Task to complete: Copy every line of the listing that holds the string "PortEvent".

===== Provided records =====

/-! ### The accepting step -/

/-- On a ready port and an UNCONFIGURED strip CONFIGURE runs its checks. -/
theorem exec_configure_unconfigured {s : State} (hready : portReady s = true) (hlife : s.life = .unconfigured)
    (variant : BitVec 4) (div : BitVec 8) (count : BitVec 16) (clkHz : BitVec 32) :
    exec (.configure variant div count clkHz) s = .next (configureWith Config.wsNs variant div count clkHz s) := by
  rw [exec_ready hready, accepted, whenUnconfigured_unconfigured hlife]

/-- A CONFIGURE that goes on stores on an UNCONFIGURED strip what it derives, or fails there, or raises a model fault in
another LIFE. -/
theorem exec_configure_cases {s t : State} {variant : BitVec 4} {div : BitVec 8} {count : BitVec 16}
    {clkHz : BitVec 32} (h : exec (.configure variant div count clkHz) s = .next t) :
    portReady s = true
      ∧ ((s.life = .unconfigured ∧ ∃ ticks, ConfigureChecks variant.toNat div.toNat count.toNat clkHz.toNat
            ∧ HoldsDerived variant.toNat div.toNat count.toNat clkHz.toNat ticks
            ∧ t = configureStores variant div count clkHz ticks s)
        ∨ (s.life = .unconfigured ∧ ¬ ConfigureChecks variant.toNat div.toNat count.toNat clkHz.toNat
            ∧ t = configureFails s)
        ∨ (s.life ≠ .unconfigured ∧ ∃ r, t = raiseFault r s)) := by
  obtain ⟨hready, rfl⟩ := exec_next h
  refine ⟨hready, ?_⟩
  rcases whenUnconfigured_cases s (configureWith Config.wsNs variant div count clkHz)
    with ⟨hlife, heq⟩ | ⟨hlife, r, heq⟩
  · rcases configureWith_cases variant div count clkHz s with ⟨hchecks, hwith⟩ | ⟨hfails, hwith⟩
    · exact .inl ⟨hlife, _, hchecks, tickFile_holds hchecks, heq.trans hwith⟩
    · exact .inr (.inl ⟨hlife, hfails, heq.trans hwith⟩)
  · exact .inr (.inr ⟨hlife, r, heq⟩)

/-- A ready port has no command pending, so storing leaves PEND as it is. -/
theorem configureStores_of_portReady {s : State} (hready : portReady s = true) (variant : BitVec 4) (div : BitVec 8)
    (count : BitVec 16) (clkHz : BitVec 32) (ticks : TickFile) :
    configureStores variant div count clkHz ticks s
      = { s with variant := variant, div := div, n := count, clkHz := clkHz, ticks := ticks, buf := bufZero count.toNat,
                 busy := false, life := .active, resp := some (responseWord .ok false 0x1) } :=
  respond_of_portReady (s := { s with variant := variant, div := div, n := count, clkHz := clkHz, ticks := ticks,
                                      buf := bufZero count.toNat, busy := false, life := .active }) hready _ _ _

/-- A ready port has no command pending, so a failed CONFIGURE writes LIFE and RESP alone. -/
theorem configureFails_of_portReady {s : State} (hready : portReady s = true) :
    configureFails s = { s with life := .failed, resp := some (responseWord .deviceInitFailure false 0x1) } :=
  respond_of_portReady (s := { s with life := .failed }) hready _ _ _

/-! ### Completion and failure -/

/-- Settles O14: the checks decide for storing, and checked values are held without loss. -/
theorem configureSucceeds : Obligations.ConfigureSucceeds := by
  unfold Obligations.ConfigureSucceeds
  intro s v d c k hready hlife hchecks
  obtain ⟨-, heq⟩ := (configureWith_cases v d c k s).resolve_right fun ⟨hfails, _⟩ => hfails hchecks
  refine ⟨_, exec_configure_unconfigured hready hlife v d c k, ?_, heq ▸ tickFile_holds hchecks⟩
  rw [heq]
  exact configureStores_of_portReady hready ..

/-- Settles O16: the checks decide for failing, and in FAILED every word has a cause of R224. -/
theorem configureFailsOnAnyCheck : Obligations.ConfigureFailsOnAnyCheck := by
  unfold Obligations.ConfigureFailsOnAnyCheck
  intro s v d c k hready hlife hfails
  obtain ⟨-, heq⟩ := (configureWith_cases v d c k s).resolve_left fun ⟨hchecks, _⟩ => hfails hchecks
  refine ⟨?_, fun s' w => acceptWord_of_faultCause (r := .useAfterInitFailure)⟩
  rw [exec_configure_unconfigured hready hlife, heq, configureFails_of_portReady hready]
  rfl

/-! ### The constants of VARIANT 0 -/

/-- R102 with the billion written out. -/
theorem bitTicks_eq (ns clkHz div : Nat) :
    bitTicks ns clkHz div = (2 * ns * clkHz + div * 1000000000) / (2 * div * 1000000000) := by
  rw [bitTicks, show (10 : Nat) ^ 9 = 1000000000 by norm_num]

/-- Rounding up adds one less than the divisor (spec/00_scope.md R8). -/
theorem ceilDiv_eq {b : Nat} (hb : 1 ≤ b) (a : Nat) : ceilDiv a b = (a + (b - 1)) / b := by
  rw [ceilDiv, Nat.add_sub_assoc hb]

/-- R103 with the billion written out. -/
theorem resetTicks_eq {div : Nat} (hdiv : 1 ≤ div) (ns clkHz : Nat) :
    resetTicks ns clkHz div = (ns * clkHz + (div * 1000000000 - 1)) / (div * 1000000000) := by
  rw [resetTicks, show (10 : Nat) ^ 9 = 1000000000 by norm_num, ceilDiv_eq (by omega)]

/-- The per-bit worst case of VARIANT 0 is 1710 ns (R104 to R106). -/
theorem timeoutMs_ns0 (count : Nat) :
    timeoutMs Config.ns0 count = max 100 ((1710 * count * 24 + 999999) / 1000000) := by
  have hworst : worstCaseNs Config.ns0 = 1710 := rfl
  rw [timeoutMs, hworst, Config.timeoutFloorMs, Config.bitsPerPixel, ceilDiv_eq (by norm_num)]
  norm_num

/-- Settles O15: only a strip that stored is ACTIVE, and it holds what VARIANT 0's targets derive. -/
theorem variantZeroConstants : Obligations.VariantZeroConstants := by
  unfold Obligations.VariantZeroConstants
  intro s t d c k hlife hexec hactive
  obtain ⟨-, ⟨-, ticks, ⟨⟨-, ⟨hdiv, -⟩, -⟩, -⟩, hholds, rfl⟩ | ⟨-, -, rfl⟩ | ⟨hne, -⟩⟩ := exec_configure_cases hexec
  · obtain ⟨h0h, h0l, h1h, h1l, hrst, htmo⟩ := hholds
    have hns : nsOf Config.wsNs (0 : BitVec 4).toNat = Config.ns0 := rfl
    rw [hns, timeoutMs_ns0] at htmo
    simp only [hns, Config.ns0, bitTicks_eq] at h0h h0l h1h h1l
    exact ⟨h0h, h0l, BitVec.eq_of_toNat_eq (h1h.trans h0l.symm), BitVec.eq_of_toNat_eq (h1l.trans h0h.symm),
      hrst.trans (resetTicks_eq hdiv 50000 k.toNat), htmo⟩
  · cases hactive
  · exact absurd hlife hne

/-! ### The frame -/

/-- Every byte of a zeroed buffer is 0 (R107; log entry 13). -/
theorem memRead_bufZero (k a : Nat) : memRead (bufZero k) a = if a < 3 * k then some 0 else none := by
  have hzero (c : Component) : Pixel.zero.component c = 0 := by cases c <;> rfl
  have hlt : a / 3 < k ↔ a < 3 * k := by omega
  rw [memRead, bufZero_getElem?]
  by_cases h : a < 3 * k <;> simp [hlt, h, hzero]

/-- Settles O18: neither storing nor failing nor a fault writes the elements named, and only storing writes the
configuration and BUF. -/
theorem configureFrame : Obligations.ConfigureFrame := by
  unfold Obligations.ConfigureFrame
  intro s t v d c k hexec
  obtain ⟨hready, hcases⟩ := exec_configure_cases hexec
  obtain ⟨hpend, -, -⟩ := (portReady_iff s).1 hready
  rcases hcases with ⟨hlife, ticks, -, -, rfl⟩ | ⟨-, -, rfl⟩ | ⟨hlife, r, rfl⟩
  · simp [SameFrame, SameWorld, hpend, hlife, memRead_bufZero]
  · simp [SameFrame, SameWorld, SameConfiguration, SameBytes, hpend]
  · simp [SameFrame, SameWorld, SameConfiguration, SameBytes, hlife]

end Sys2Proof.Machine
end

section
/-! PROOFS. SET_PIXEL: what its accepting step does, said once, and from that its completion, its index error and its
frame (spec/41_set_pixel.md R130 to R132). -/

namespace Sys2Proof.Machine

/-! ### The accepting step -/

/-- On a ready port and an ACTIVE strip SET_PIXEL runs its index check. -/
theorem exec_setPixel_active {s : State} (hready : portReady s = true) (hlife : s.life = .active)
    (index : BitVec 16) (r g b : Byte) :
    exec (.setPixel index r g b) s = .next (setPixelCmd index r g b s) := by
  rw [exec_ready hready, accepted, whenActive_active hlife]

/-- A ready port has no command pending, so a legal index writes BUF and RESP alone. -/
theorem setPixelCmd_of_lt {s : State} {index : BitVec 16} (hready : portReady s = true)
    (hindex : index.toNat < s.n.toNat) (r g b : Byte) :
    setPixelCmd index r g b s
      = { s with buf := bufWrite s.buf index.toNat ⟨r, g, b⟩,
                 resp := some (responseWord .ok false setPixelOpcode) } := by
  obtain ⟨-, heq⟩ := (setPixelCmd_cases index r g b s).resolve_right fun ⟨hge, _⟩ => hge hindex
  rw [heq]
  exact respond_of_portReady (s := { s with buf := bufWrite s.buf index.toNat ⟨r, g, b⟩ }) hready ..

/-- A ready port has no command pending, so an index out of range writes RESP alone. -/
theorem setPixelCmd_of_ge {s : State} {index : BitVec 16} (hready : portReady s = true)
    (hindex : s.n.toNat ≤ index.toNat) (r g b : Byte) :
    setPixelCmd index r g b s = { s with resp := some (responseWord .invalidArgument false setPixelOpcode) } := by
  obtain ⟨-, heq⟩ := (setPixelCmd_cases index r g b s).resolve_left fun ⟨hlt, _⟩ => Nat.not_lt.2 hindex hlt
  rw [heq, respond_of_portReady hready]

/-- A SET_PIXEL that goes on stores one pixel of an ACTIVE strip, or answers there that the index is out of range, or
raises a model fault in another LIFE. -/
theorem exec_setPixel_cases {s t : State} {index : BitVec 16} {r g b : Byte}
    (h : exec (.setPixel index r g b) s = .next t) :
    (s.life = .active ∧ index.toNat < s.n.toNat
        ∧ t = { s with buf := bufWrite s.buf index.toNat ⟨r, g, b⟩,
                       resp := some (responseWord .ok false setPixelOpcode) })
      ∨ (s.life = .active ∧ s.n.toNat ≤ index.toNat
        ∧ t = { s with resp := some (responseWord .invalidArgument false setPixelOpcode) })
      ∨ (s.life ≠ .active ∧ ∃ reason, t = raiseFault reason s) := by
  obtain ⟨hready, rfl⟩ := exec_next h
  rcases whenActive_cases s (setPixelCmd index r g b) with ⟨hlife, heq⟩ | ⟨hlife, reason, heq⟩
  · rcases Nat.lt_or_ge index.toNat s.n.toNat with hlt | hge
    · exact .inl ⟨hlife, hlt, heq.trans (setPixelCmd_of_lt hready hlt r g b)⟩
    · exact .inr (.inl ⟨hlife, hge, heq.trans (setPixelCmd_of_ge hready hge r g b)⟩)
  · exact .inr (.inr ⟨hlife, reason, heq⟩)
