-- ==== Sys2Proof/Machine/State.lean ====
section
/-! DEFINITION. The state of the machine as plain data: the block's registers, flags, code fields and
phase (10_state.md R20 to R34), the engine's outstanding request (R35), and the model's own two lists,
the environment's scheduled events and the record of what crossed the ports. The reasons a step can
stop, and the state after reset (R42). -/

namespace Sys2Proof.Machine

/-- The eight values of the phase register PH, in the order of their codes 0 to 7 (R33). -/
inductive Phase where
  | idle
  | initReq
  | initWait
  | drv1Req
  | drv1Wait
  | drv2Req
  | drv2Wait
  | fault
  deriving DecidableEq, Repr

/-- A request `AesReq(key, block)` that the engine has captured (R35, R60). -/
structure AesRequest where
  key : Bytes 32
  block : Bytes 16
  deriving DecidableEq, Repr

/-- What an agent outside the block does next (00_scope.md section 6; 20_memory.md R66). -/
inductive Event where
  /-- The host writes `v` to slot `w` on port H (R53). -/
  | hostWrite (w : Slot) (v : Word)
  /-- The host reads slot `w` on port H (R52). -/
  | hostRead (w : Slot)
  /-- The engine gives `a_req_ready = 1` (R60). -/
  | aesAccept
  /-- The engine answers the request it holds, keeping its contract (R63). -/
  | aesAnswer
  /-- `a_resp_valid = 1` with any 16 bytes on `a_resp_data`: an answer that need not keep the contract (R62, R63, E1). -/
  | aesResp (r : Bytes 16)
  /-- The consumer gives `g_ready = 1` (R65). -/
  | take
  /-- The reset input is asserted (R215). -/
  | reset
  deriving DecidableEq, Repr

/-- What has crossed a port. -/
inductive PortEvent where
  /-- `MemWrite(4*w, 4, v)`. -/
  | hostWrite (w : Slot) (v : Word)
  /-- `MemRead(4*w, 4)` returned `data` on `h_rdata`. -/
  | hostRead (w : Slot) (data : Word)
  /-- `AesReq(key, block)`. -/
  | aesReq (key : Bytes 32) (block : Bytes 16)
  /-- `AesResp(r)`. -/
  | aesResp (r : Bytes 16)
  /-- `Deliver(dk, n2)`. -/
  | deliver (dk : Bytes 32) (n2 : Bytes 12)
  /-- The reset event. -/
  | reset
  deriving DecidableEq, Repr

/-- The machine. The first twelve fields are the whole state of the block (R20). -/
structure State where
  /-- IBUF, 32 bytes (R21). -/
  ibuf : Bytes 32
  /-- ILEN, 6 bits (R22). -/
  ilen : BitVec 6
  /-- MK, 32 bytes (R23). (The name `mk` is Lean's, for the constructor.) -/
  masterKey : Bytes 32
  /-- K1, 16 bytes (R24). -/
  k1 : Bytes 16
  /-- NONCE, 24 bytes (R25). -/
  nonce : Bytes 24
  /-- DK, 32 bytes (R26). -/
  dk : Bytes 32
  /-- KV (R28). -/
  kv : Bool
  /-- DKV (R29). -/
  dkv : Bool
  /-- OVR (R30). -/
  ovr : Bool
  /-- ERR, 4 bits (R31). -/
  err : BitVec 4
  /-- FCAUSE, 4 bits (R32). -/
  fcause : BitVec 4
  /-- PH (R33). -/
  ph : Phase
  /-- The request the engine has accepted and not yet answered, outside the block (R35). -/
  engine : Option AesRequest
  /-- The model's own: what the agents outside the block do from here on, next event first (assumption log 1). -/
  agenda : List Event
  /-- The model's own: what crossed the ports, latest first (assumption log 4). -/
  trace : List PortEvent
  deriving DecidableEq, Repr

/-- The reasons a step can stop with a fault. No instruction raises one. -/
inductive Fault where
  /-- Raised by `step` alone, when PH = 7 and no further event is scheduled: R199 asks that FAULT be the
  fault outcome of the step function, never a final state. Safe: nothing that could happen is cut off,
  since every event of the agenda, reset among them, is still processed in FAULT (assumption log 2). -/
  | faultPhase (cause : BitVec 4)
  deriving DecidableEq, Repr

/-- The reasons a step can be refused. -/
inductive Refusal where
  /-- Raised by an arm of exec for an instruction that has no meaning yet, by mnemonic. Safe. No arm raises it now. -/
  | notModelled (mnemonic : String)
  deriving DecidableEq, Repr

/-- The state after reset: every register, flag and code field zero and PH = 0 (R42, R215); the engine
holds no request (R217); the model's own lists empty (assumption logs 1 and 4). -/
def State.reset : State where
  ibuf := zeros 32
  ilen := 0
  masterKey := zeros 32
  k1 := zeros 16
  nonce := zeros 24
  dk := zeros 32
  kv := false
  dkv := false
  ovr := false
  err := 0
  fcause := 0
  ph := .idle
  engine := none
  agenda := []
  trace := []

end Sys2Proof.Machine
end

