-- ==== Sys2Proof/Machine/Commands.lean ====
section
/-! DEFINITION. The five commands and the illegal command (41_host_commands.md R121 to R128). Each
meaning is the whole effect of the CMD write: the gate by phase, then the command as examined in IDLE. -/

namespace Sys2Proof.Machine

/-- LOADKEY examined in IDLE (R123). -/
def loadkeyExamined (s : State) : State :=
  if s.dkv then s.consume.raiseError errOutputPending
  else if s.ilen ≠ keyLength then s.consume.raiseError errInvalidKeyLength
  else
    { s.consume with
      masterKey := keyOperand s, k1 := zeros 16, kv := false, err := errOk, ph := .initReq }

/-- LOADKEY (R123). -/
def execLoadkey (s : State) : Host.Outcome State Fault Refusal :=
  .next (hostGate loadkeyExamined s)

/-- What both derive commands do once their checks have passed (R124, R125): the nonce is taken and the
derivation starts. -/
def startDerivation (s : State) : State :=
  { s.consume with nonce := nonceOperand s, err := errOk, ph := .drv1Req }

/-- The checks of both derive commands in their order (R201): the output, the key, then the length,
whose failure is the caller's. -/
def deriveExamined (wrongLength : State → State) (s : State) : State :=
  if s.dkv then s.consume.raiseError errOutputPending
  else if s.kv = false then s.consume.raiseError errNoKey
  else if s.ilen ≠ nonceLength then wrongLength s
  else startDerivation s

/-- DERIVE_SEAL (R124): a wrong length is the trap SEAL_NONCE_LENGTH (R196, R197). -/
def execDeriveSeal (s : State) : Host.Outcome State Fault Refusal :=
  .next (hostGate (deriveExamined (State.raiseTrap causeSealNonceLength)) s)

/-- DERIVE_OPEN (R125): a wrong length is the recoverable error BAD_NONCE_LENGTH (R194). -/
def execDeriveOpen (s : State) : Host.Outcome State Fault Refusal :=
  .next (hostGate (deriveExamined fun t => t.consume.raiseError errBadNonceLength) s)

/-- FLUSH (R126). -/
def execFlush (s : State) : Host.Outcome State Fault Refusal :=
  .next (hostGate (fun t => t.consume.dropCall) s)

/-- ZEROIZE (R127): everything FLUSH does, and the end of the key. -/
def execZeroize (s : State) : Host.Outcome State Fault Refusal :=
  .next (hostGate
    (fun t => { t.consume.dropCall with masterKey := zeros 32, k1 := zeros 16, kv := false }) s)

/-- An illegal CMD word (R85, R128): ILLEGAL_COMMAND and nothing else, no `consume`. It is no
instruction: the opcode table has no row for it (R86). -/
def execIllegalCommand (s : State) : Host.Outcome State Fault Refusal :=
  .next (hostGate (State.raiseError errIllegalCommand) s)

end Sys2Proof.Machine
end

=====

Answer for the task:
inductive PortEvent where
  trace : List PortEvent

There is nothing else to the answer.